* Task details: Reproduce the records exactly through the line with "adaptable : List Nat".

Information supplied START

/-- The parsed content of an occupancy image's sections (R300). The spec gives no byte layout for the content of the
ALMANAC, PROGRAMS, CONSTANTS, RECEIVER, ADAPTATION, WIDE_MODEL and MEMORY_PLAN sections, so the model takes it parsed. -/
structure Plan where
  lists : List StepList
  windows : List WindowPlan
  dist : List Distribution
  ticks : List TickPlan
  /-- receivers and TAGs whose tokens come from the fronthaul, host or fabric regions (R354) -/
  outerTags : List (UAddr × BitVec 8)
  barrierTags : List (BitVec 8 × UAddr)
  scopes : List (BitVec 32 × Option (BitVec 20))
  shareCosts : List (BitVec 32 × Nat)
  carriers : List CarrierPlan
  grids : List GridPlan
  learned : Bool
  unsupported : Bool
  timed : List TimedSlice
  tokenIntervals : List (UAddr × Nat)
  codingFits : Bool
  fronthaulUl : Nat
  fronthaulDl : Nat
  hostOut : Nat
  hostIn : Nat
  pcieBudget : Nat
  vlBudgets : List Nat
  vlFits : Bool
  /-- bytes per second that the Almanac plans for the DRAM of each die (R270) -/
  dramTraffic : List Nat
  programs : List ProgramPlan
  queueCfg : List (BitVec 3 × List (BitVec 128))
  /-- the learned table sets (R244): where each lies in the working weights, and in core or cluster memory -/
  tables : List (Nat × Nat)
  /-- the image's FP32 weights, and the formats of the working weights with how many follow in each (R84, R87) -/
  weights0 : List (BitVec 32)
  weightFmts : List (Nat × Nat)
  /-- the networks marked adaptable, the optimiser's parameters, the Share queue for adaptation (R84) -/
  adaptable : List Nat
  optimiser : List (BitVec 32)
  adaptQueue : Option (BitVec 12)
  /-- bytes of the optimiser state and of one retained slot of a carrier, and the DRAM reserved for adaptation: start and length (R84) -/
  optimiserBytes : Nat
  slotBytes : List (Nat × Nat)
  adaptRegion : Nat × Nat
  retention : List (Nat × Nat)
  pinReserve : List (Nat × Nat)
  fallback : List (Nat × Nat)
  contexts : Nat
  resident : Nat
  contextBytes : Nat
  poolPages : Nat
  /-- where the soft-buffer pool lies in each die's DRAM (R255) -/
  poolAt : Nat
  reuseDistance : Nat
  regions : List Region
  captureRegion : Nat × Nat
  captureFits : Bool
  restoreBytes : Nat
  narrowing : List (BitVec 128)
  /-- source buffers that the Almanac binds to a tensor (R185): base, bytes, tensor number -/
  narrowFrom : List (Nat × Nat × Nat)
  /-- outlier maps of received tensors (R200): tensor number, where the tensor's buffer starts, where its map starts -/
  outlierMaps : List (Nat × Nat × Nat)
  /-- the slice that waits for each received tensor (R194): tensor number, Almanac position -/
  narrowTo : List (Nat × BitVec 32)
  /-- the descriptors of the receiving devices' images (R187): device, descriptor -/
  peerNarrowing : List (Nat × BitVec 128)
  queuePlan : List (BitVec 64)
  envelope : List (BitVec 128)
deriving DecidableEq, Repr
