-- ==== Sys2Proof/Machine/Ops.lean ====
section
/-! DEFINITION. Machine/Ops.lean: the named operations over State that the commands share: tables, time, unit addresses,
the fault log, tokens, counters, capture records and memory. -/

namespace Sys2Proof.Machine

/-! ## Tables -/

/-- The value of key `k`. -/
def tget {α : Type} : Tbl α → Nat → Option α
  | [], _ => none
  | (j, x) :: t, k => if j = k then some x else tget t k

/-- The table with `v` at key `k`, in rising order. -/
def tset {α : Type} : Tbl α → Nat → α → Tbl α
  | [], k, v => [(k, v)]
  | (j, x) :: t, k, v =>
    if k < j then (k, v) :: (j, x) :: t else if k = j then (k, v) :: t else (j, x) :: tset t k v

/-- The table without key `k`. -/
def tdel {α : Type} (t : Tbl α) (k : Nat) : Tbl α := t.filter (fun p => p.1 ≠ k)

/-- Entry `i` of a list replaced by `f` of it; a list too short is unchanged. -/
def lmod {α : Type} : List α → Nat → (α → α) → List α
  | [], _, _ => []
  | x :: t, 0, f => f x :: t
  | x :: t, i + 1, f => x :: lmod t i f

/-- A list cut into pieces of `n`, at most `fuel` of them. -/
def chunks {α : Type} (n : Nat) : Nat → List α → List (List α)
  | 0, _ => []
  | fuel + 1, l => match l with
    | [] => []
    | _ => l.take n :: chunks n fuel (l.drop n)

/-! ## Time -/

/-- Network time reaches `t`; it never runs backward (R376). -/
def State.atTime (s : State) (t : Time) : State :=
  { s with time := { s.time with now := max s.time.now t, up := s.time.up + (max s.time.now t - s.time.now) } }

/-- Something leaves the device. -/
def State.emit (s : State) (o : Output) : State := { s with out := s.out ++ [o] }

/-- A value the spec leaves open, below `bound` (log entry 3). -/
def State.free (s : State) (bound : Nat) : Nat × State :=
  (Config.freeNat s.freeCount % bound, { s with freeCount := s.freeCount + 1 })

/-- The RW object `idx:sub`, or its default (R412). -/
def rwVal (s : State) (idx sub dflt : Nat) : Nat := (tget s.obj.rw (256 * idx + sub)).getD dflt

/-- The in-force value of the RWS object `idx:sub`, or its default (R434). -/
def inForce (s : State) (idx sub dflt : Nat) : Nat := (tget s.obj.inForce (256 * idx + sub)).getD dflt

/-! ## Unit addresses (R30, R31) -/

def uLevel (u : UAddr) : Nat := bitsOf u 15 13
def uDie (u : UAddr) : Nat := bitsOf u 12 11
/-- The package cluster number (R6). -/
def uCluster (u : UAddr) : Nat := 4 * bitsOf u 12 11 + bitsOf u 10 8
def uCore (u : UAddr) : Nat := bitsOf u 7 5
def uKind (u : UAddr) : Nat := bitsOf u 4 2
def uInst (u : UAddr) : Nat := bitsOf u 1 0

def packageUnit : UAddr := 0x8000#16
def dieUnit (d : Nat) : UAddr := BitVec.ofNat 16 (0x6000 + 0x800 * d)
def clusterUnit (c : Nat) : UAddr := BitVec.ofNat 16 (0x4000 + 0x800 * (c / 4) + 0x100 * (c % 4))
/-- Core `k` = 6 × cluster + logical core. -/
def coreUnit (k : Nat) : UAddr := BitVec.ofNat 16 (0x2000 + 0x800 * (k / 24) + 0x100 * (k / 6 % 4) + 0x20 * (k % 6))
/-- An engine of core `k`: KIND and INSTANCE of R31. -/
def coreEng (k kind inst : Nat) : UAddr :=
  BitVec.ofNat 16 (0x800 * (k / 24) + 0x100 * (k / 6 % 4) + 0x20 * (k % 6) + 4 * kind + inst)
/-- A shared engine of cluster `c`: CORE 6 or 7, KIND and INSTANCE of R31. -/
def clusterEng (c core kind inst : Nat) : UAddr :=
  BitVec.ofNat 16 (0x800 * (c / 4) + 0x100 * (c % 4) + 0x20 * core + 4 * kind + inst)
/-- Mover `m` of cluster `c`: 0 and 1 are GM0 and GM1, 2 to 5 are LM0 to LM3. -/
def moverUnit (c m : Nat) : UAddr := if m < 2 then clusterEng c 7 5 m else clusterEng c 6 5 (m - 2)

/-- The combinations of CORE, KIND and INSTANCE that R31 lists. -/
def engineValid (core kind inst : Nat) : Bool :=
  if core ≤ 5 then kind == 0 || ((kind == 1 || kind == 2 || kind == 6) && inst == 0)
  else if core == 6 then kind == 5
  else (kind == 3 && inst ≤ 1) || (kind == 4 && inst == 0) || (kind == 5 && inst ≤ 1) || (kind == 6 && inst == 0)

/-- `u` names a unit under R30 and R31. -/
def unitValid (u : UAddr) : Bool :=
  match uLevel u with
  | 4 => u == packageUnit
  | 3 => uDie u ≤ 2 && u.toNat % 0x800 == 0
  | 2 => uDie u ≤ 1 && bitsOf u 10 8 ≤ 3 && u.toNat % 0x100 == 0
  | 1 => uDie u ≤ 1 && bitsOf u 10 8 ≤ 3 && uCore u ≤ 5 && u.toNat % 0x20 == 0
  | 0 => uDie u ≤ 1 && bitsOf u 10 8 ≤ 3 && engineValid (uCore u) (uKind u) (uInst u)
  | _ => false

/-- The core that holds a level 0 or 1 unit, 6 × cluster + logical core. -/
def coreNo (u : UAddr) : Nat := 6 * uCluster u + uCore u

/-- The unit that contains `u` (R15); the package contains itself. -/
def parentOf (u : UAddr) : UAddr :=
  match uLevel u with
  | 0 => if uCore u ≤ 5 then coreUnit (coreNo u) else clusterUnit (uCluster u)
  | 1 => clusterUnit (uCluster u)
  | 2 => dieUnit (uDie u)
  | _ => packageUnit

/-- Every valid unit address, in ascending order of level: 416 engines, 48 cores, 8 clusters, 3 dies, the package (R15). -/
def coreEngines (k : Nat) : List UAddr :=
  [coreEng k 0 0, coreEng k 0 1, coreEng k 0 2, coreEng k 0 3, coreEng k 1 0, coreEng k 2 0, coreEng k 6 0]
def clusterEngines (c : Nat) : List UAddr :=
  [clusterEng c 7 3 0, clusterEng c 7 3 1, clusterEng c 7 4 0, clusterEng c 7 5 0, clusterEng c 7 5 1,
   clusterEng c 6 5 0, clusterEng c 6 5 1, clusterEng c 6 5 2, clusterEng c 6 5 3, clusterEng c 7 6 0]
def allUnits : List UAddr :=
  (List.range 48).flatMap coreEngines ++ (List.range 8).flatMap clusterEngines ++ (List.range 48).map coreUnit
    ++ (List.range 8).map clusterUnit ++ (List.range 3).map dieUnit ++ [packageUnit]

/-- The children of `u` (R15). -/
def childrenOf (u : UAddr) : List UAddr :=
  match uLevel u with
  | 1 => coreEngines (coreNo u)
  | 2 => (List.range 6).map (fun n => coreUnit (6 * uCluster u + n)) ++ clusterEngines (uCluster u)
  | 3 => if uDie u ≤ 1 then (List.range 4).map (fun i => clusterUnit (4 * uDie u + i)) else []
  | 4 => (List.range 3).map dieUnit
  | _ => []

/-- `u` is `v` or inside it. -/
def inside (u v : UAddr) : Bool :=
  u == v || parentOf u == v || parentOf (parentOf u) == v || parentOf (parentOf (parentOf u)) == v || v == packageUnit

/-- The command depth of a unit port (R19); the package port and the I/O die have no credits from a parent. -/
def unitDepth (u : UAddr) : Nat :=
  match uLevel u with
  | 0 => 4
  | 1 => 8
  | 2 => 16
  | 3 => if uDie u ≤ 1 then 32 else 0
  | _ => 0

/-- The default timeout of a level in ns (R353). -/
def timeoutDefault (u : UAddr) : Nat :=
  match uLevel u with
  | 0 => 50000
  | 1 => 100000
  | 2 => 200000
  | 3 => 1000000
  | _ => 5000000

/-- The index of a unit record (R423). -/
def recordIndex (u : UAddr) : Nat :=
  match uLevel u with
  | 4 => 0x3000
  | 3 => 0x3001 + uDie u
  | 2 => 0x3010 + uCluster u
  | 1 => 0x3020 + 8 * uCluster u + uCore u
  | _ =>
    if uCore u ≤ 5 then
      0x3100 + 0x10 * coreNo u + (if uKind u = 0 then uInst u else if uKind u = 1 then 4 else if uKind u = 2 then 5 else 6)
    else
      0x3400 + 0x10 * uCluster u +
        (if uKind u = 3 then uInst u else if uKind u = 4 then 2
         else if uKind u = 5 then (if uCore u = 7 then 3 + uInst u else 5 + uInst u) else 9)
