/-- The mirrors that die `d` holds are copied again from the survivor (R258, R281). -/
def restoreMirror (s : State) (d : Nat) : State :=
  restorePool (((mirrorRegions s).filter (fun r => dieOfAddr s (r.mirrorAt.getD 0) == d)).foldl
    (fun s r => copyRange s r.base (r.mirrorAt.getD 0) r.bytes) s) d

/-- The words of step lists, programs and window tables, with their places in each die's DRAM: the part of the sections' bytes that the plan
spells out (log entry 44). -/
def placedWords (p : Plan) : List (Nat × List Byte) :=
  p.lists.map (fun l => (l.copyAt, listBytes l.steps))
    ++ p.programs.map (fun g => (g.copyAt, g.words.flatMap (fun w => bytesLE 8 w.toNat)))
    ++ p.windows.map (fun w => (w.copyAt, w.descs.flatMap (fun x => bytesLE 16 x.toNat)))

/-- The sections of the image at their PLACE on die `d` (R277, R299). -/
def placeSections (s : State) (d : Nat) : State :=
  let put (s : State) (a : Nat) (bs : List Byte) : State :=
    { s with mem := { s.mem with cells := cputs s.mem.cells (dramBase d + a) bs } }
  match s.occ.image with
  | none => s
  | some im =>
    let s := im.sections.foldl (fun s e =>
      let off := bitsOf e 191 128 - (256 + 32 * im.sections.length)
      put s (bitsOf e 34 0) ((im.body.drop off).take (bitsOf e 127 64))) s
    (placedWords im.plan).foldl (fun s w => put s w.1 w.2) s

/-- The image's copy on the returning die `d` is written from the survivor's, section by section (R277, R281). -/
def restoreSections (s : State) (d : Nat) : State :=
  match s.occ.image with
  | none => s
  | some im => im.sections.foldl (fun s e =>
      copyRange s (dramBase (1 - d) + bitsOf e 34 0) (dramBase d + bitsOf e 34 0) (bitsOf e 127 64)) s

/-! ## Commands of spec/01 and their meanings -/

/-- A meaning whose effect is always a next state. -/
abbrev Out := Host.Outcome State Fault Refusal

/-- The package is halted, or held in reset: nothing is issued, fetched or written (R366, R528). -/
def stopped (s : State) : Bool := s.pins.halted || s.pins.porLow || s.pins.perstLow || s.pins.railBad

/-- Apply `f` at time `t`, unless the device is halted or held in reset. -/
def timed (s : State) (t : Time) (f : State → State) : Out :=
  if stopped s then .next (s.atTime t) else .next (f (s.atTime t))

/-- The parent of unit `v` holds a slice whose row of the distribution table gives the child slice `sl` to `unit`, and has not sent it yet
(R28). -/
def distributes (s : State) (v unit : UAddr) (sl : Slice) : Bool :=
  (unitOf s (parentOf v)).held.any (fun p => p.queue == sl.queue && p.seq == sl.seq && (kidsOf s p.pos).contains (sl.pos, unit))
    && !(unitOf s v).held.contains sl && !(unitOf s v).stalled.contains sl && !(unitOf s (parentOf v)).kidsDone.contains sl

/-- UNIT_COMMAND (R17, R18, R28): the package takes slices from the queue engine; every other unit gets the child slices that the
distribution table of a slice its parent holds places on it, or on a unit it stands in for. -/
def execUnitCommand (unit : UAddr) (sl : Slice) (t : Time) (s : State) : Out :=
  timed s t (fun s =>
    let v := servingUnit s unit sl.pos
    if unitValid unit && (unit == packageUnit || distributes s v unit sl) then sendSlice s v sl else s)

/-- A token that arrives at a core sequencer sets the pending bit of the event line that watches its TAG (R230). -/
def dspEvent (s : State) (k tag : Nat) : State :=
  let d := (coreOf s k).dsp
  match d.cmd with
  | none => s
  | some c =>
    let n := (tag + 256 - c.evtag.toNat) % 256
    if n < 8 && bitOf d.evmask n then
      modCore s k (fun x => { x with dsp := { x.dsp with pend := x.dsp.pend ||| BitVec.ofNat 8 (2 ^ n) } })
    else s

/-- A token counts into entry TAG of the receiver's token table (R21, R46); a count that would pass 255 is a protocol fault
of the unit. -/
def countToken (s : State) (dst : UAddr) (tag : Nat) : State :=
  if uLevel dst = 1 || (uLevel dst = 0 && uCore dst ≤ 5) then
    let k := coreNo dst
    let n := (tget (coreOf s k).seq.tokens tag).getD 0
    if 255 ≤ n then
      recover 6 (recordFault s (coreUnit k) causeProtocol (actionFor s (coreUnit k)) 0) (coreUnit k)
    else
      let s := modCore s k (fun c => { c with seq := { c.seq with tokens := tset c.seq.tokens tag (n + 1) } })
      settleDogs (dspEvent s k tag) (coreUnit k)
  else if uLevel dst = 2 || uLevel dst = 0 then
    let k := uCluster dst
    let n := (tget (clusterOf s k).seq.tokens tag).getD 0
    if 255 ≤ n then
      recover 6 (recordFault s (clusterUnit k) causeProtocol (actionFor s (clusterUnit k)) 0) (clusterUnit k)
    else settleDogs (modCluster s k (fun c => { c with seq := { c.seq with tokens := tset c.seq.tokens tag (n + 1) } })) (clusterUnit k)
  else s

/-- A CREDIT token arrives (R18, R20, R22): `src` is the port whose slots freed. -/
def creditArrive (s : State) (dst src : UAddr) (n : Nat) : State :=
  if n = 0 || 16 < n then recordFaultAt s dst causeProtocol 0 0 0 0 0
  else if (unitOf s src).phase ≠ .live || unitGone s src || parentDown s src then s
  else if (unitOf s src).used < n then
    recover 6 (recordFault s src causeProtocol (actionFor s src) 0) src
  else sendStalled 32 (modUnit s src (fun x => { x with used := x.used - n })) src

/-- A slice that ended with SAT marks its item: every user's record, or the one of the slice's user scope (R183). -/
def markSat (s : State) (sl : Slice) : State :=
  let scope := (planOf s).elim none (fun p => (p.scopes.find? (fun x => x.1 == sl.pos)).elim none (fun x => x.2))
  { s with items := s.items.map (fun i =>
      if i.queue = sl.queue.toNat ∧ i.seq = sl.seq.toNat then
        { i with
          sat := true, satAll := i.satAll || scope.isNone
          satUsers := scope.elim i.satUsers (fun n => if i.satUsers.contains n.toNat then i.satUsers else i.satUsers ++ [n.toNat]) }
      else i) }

Information supplied END

* Task solution:
/-- The parsed content of an occupancy image's sections (R300). The spec gives no byte layout for the content of the
ALMANAC, PROGRAMS, CONSTANTS, RECEIVER, ADAPTATION, WIDE_MODEL and MEMORY_PLAN sections, so the model takes it parsed. -/
structure Plan where
  lists : List StepList
  windows : List WindowPlan
  dist : List Distribution
  ticks : List TickPlan
  /-- receivers and TAGs whose tokens come from the fronthaul, host or fabric regions (R354) -/
  outerTags : List (UAddr × BitVec 8)
  barrierTags : List (BitVec 8 × UAddr)
  scopes : List (BitVec 32 × Option (BitVec 20))
  shareCosts : List (BitVec 32 × Nat)
  carriers : List CarrierPlan
  grids : List GridPlan
  learned : Bool
  unsupported : Bool
  timed : List TimedSlice
  tokenIntervals : List (UAddr × Nat)
  codingFits : Bool
  fronthaulUl : Nat
  fronthaulDl : Nat
  hostOut : Nat
  hostIn : Nat
  pcieBudget : Nat
  vlBudgets : List Nat
  vlFits : Bool
  /-- bytes per second that the Almanac plans for the DRAM of each die (R270) -/
  dramTraffic : List Nat
  programs : List ProgramPlan
  queueCfg : List (BitVec 3 × List (BitVec 128))
  /-- the learned table sets (R244): where each lies in the working weights, and in core or cluster memory -/
  tables : List (Nat × Nat)
  /-- the image's FP32 weights, and the formats of the working weights with how many follow in each (R84, R87) -/
  weights0 : List (BitVec 32)
  weightFmts : List (Nat × Nat)
  /-- the networks marked adaptable, the optimiser's parameters, the Share queue for adaptation (R84) -/
  adaptable : List Nat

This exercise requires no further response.